The Storm On The Sea Of Galilee
A companion piece to The Lost Vermeer by Kasey Smith
When art is stolen or destroyed, how can curation decisions mediate our relationship to that loss?
When Isabella Stewart Gardner established her museum in 1903, she did so with an enviable clarity of vision. She was so sure of her collection and approach to curation that her will required it be kept intact after her death — meaning nothing could be sold away, rotated out, added into, or rearranged within the original building. This portion of the museum now functions much like a momento mori, helping to enshrine her legacy as if it were funerary marble. Such monumentality is somewhat uncommon within art museums, with most striking a much different balance between growth and conservation. It’s almost as if the Isabella Stewart Gardner Museum has transitioned from being a living, breathing collection of objects to a singular, historic Object. The building, its decor, its collection, and its history now operating as a single, undifferentiated entity.
Which is not to say that it’s a bad or inferior museum. Simply that the terms of its creation imbue it with a historicity that exists outside the contemporary moment. But what happens when the contemporary moment intervenes? As it did during the infamous Isabella Stewart Gardner Museum heist in 1990?
But I’m getting ahead of myself…
Let me begin by saying — I never planned to make art about The Storm On The Sea of Galilee and the Isabella Stewart Gardner Museum heist. Once I finished all fourteen Pixelated Pearl Vermeers I was supposed to start a new series on Van Eyck and the history of paint making. But after recreating Vermeer’s painting The Concert, I fell in love with the drama and intrigue around its theft. Which of course led me to fall in love with the Rembrandt paintings taken that day. Or, more specifically, with the frame left behind by The Storm On The Sea of Galilee.
For while thirteen art pieces were stolen that day, the frames of the five largest paintings were not. Left scattered across the floor of the museum’s Dutch Room, they were removed to reduce bulk during the getaway. After the cops had left, statements been made, photographs been taken, and fingerprints dusted for, back up onto the walls the frames went, in order to fulfill the institution's promise to Isabella that nothing about her museum would change. Even though, with that theft, everything unfortunately did.
Frames delineate.
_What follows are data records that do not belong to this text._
-- ==== Sys2Proof/Safety.lean ====
section
/-! DEFINITION. The terms the claims use: what a legal state is, when an instruction may run, and what one that
completes or traps has changed. Each says in the spec's own terms what the operations of Machine/ compute. -/

namespace Sys2Proof.Machine

open Sys2Proof.Config

/-! ### Kinds of instruction -/

/-- The kinds of instruction that R24 to R76 tell apart. -/
inductive Kind where
  /-- `vsetvli`, `vsetivli`, `vsetvl` (R130). -/
  | config
  /-- The arithmetic instructions (R150). -/
  | arith
  /-- The unit-stride, strided and indexed loads (R252). -/
  | load
  /-- The fault-only-first loads (R284). -/
  | first
  /-- `vlm.v` (R289). -/
  | maskLoad
  /-- The whole-register loads (R290). -/
  | wholeLoad
  /-- The unit-stride, strided and indexed stores (R312). -/
  | store
  /-- `vsm.v` (R331). -/
  | maskStore
  /-- The whole-register stores (R332). -/
  | wholeStore
  deriving DecidableEq, Repr

/-- The kind of each instruction. -/
def kindOf : Instr → Kind
  | .vsetvli _ _ _ => .config
  | .vsetivli _ _ _ => .config
  | .vsetvl _ _ _ => .config
  | .vwadduVv _ _ _ _ => .arith
  | .vwadduVx _ _ _ _ => .arith
  | .vwaddVv _ _ _ _ => .arith
  | .vwaddVx _ _ _ _ => .arith
  | .vwsubuVv _ _ _ _ => .arith
  | .vwsubuVx _ _ _ _ => .arith
  | .vwsubVv _ _ _ _ => .arith
  | .vwsubVx _ _ _ _ => .arith
  | .vwadduWv _ _ _ _ => .arith
  | .vwadduWx _ _ _ _ => .arith
  | .vwaddWv _ _ _ _ => .arith
  | .vwaddWx _ _ _ _ => .arith
  | .vwsubuWv _ _ _ _ => .arith
  | .vwsubuWx _ _ _ _ => .arith
  | .vwsubWv _ _ _ _ => .arith
  | .vwsubWx _ _ _ _ => .arith
  | .vzextVf8 _ _ _ => .arith
  | .vsextVf8 _ _ _ => .arith
  | .vzextVf4 _ _ _ => .arith
  | .vsextVf4 _ _ _ => .arith
  | .vzextVf2 _ _ _ => .arith
  | .vsextVf2 _ _ _ => .arith
  | .vadcVvm _ _ _ => .arith
  | .vadcVxm _ _ _ => .arith
  | .vadcVim _ _ _ => .arith
  | .vmadcVvm _ _ _ => .arith
  | .vmadcVxm _ _ _ => .arith
  | .vmadcVim _ _ _ => .arith
  | .vmadcVv _ _ _ => .arith
  | .vmadcVx _ _ _ => .arith
  | .vmadcVi _ _ _ => .arith
  | .vsbcVvm _ _ _ => .arith
  | .vsbcVxm _ _ _ => .arith
  | .vmsbcVvm _ _ _ => .arith
  | .vmsbcVxm _ _ _ => .arith
  | .vmsbcVv _ _ _ => .arith
  | .vmsbcVx _ _ _ => .arith
  | .vmandMm _ _ _ => .arith
  | .vle8V _ _ _ => .load
  | .vle16V _ _ _ => .load
  | .vle32V _ _ _ => .load
  | .vle64V _ _ _ => .load
  | .vlse8V _ _ _ _ => .load
  | .vlse16V _ _ _ _ => .load
  | .vlse32V _ _ _ _ => .load
  | .vlse64V _ _ _ _ => .load
  | .vluxei8V _ _ _ _ => .load
  | .vluxei16V _ _ _ _ => .load
  | .vluxei32V _ _ _ _ => .load
  | .vluxei64V _ _ _ _ => .load
  | .vloxei8V _ _ _ _ => .load
  | .vloxei16V _ _ _ _ => .load
  | .vloxei32V _ _ _ _ => .load
  | .vloxei64V _ _ _ _ => .load
  | .vle8ffV _ _ _ => .first
  | .vle16ffV _ _ _ => .first
  | .vle32ffV _ _ _ => .first
  | .vle64ffV _ _ _ => .first
  | .vlmV _ _ => .maskLoad
  | .vl1re8V _ _ => .wholeLoad
  | .vl1re16V _ _ => .wholeLoad
  | .vl1re32V _ _ => .wholeLoad
  | .vl1re64V _ _ => .wholeLoad
  | .vl2re8V _ _ => .wholeLoad
  | .vl2re16V _ _ => .wholeLoad
  | .vl2re32V _ _ => .wholeLoad
  | .vl2re64V _ _ => .wholeLoad
  | .vl4re8V _ _ => .wholeLoad
  | .vl4re16V _ _ => .wholeLoad
  | .vl4re32V _ _ => .wholeLoad
  | .vl4re64V _ _ => .wholeLoad
  | .vl8re8V _ _ => .wholeLoad
  | .vl8re16V _ _ => .wholeLoad
  | .vl8re32V _ _ => .wholeLoad
  | .vl8re64V _ _ => .wholeLoad
  | .vse8V _ _ _ => .store
  | .vse16V _ _ _ => .store
  | .vse32V _ _ _ => .store
  | .vse64V _ _ _ => .store
  | .vsse8V _ _ _ _ => .store
  | .vsse16V _ _ _ _ => .store
  | .vsse32V _ _ _ _ => .store
  | .vsse64V _ _ _ _ => .store
  | .vsuxei8V _ _ _ _ => .store
  | .vsuxei16V _ _ _ _ => .store
  | .vsuxei32V _ _ _ _ => .store
  | .vsuxei64V _ _ _ _ => .store
  | .vsoxei8V _ _ _ _ => .store
  | .vsoxei16V _ _ _ _ => .store
  | .vsoxei32V _ _ _ _ => .store
  | .vsoxei64V _ _ _ _ => .store
  | .vsmV _ _ => .maskStore
  | .vs1rV _ _ => .wholeStore
  | .vs2rV _ _ => .wholeStore
  | .vs4rV _ _ => .wholeStore
  | .vs8rV _ _ => .wholeStore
They form a visual boundary that helps us differentiate between things that should be read as Art and things which should be read as Not Art. In the Dutch Room, instead of Rembrandts and Vermeers, these five empty frames now highlight the green damask curtains hanging behind them. Elevated to the visual foreground, the damask feels awkward on the receiving end of our attention. Framed in this way we notice very fold, every errant wrinkle, every fault or defect in the weave. Decor is ambiance not Art and curtains were never meant to be considered in such detail. But curated in this way, the damask represents lack — as in the lack of the painting that should fill this frame instead — yes cannot fade into lack itself, it’s pattern lending far too much visual volume for it to feign Nothingness.
@kaseysmithdesigns I've been thinking a lot about the art heist at the Isabella Stewart Gardner Museum and the fate of Rembrandt's painting The Storm On The Sea Of Galilee. And what do we do with intrusive art thoughts? We make art about them! #artistsoftiktok #arttok #isabellastewartgardnermuseum #artheist #rembrandt ♬ original sound - Kasey Smith
It fascinates me that this patch of green thread was never even meant to be seen. And certainly not on these terms! So in my piece of the same name, I have recreated The Storm On The Sea Of Galilee within the form of a similar green damask pattern; embroidering an image that merges the original painting with how its frame has been curated in absentia. This frame requires us to consider each thread of the damask as if it were a brush stroke on canvas. Here, by translating Rembrandt’s actual brush strokes into thread, I am elevating the damask to fully actualized Art in its own right. As the frame highlights and contextualizes the damask, here the damask highlights and contextualizes the painting that once obscured it; defining it as both an object with meaning and something which can delineate meaning itself.
This is a powerful transmogrification of ambiance into Art that acknowledges the role of curation in how Art is understood. Does this replace the original? No, nothing short of a full return and restoration of the stolen works can achieve that. But as with much of my work, this piece forms a vessel of remembrance to deposit our feelings about the original painting and its theft into. Much as the empty frames on the walls of the Isabella Stewart Gardner Museum do.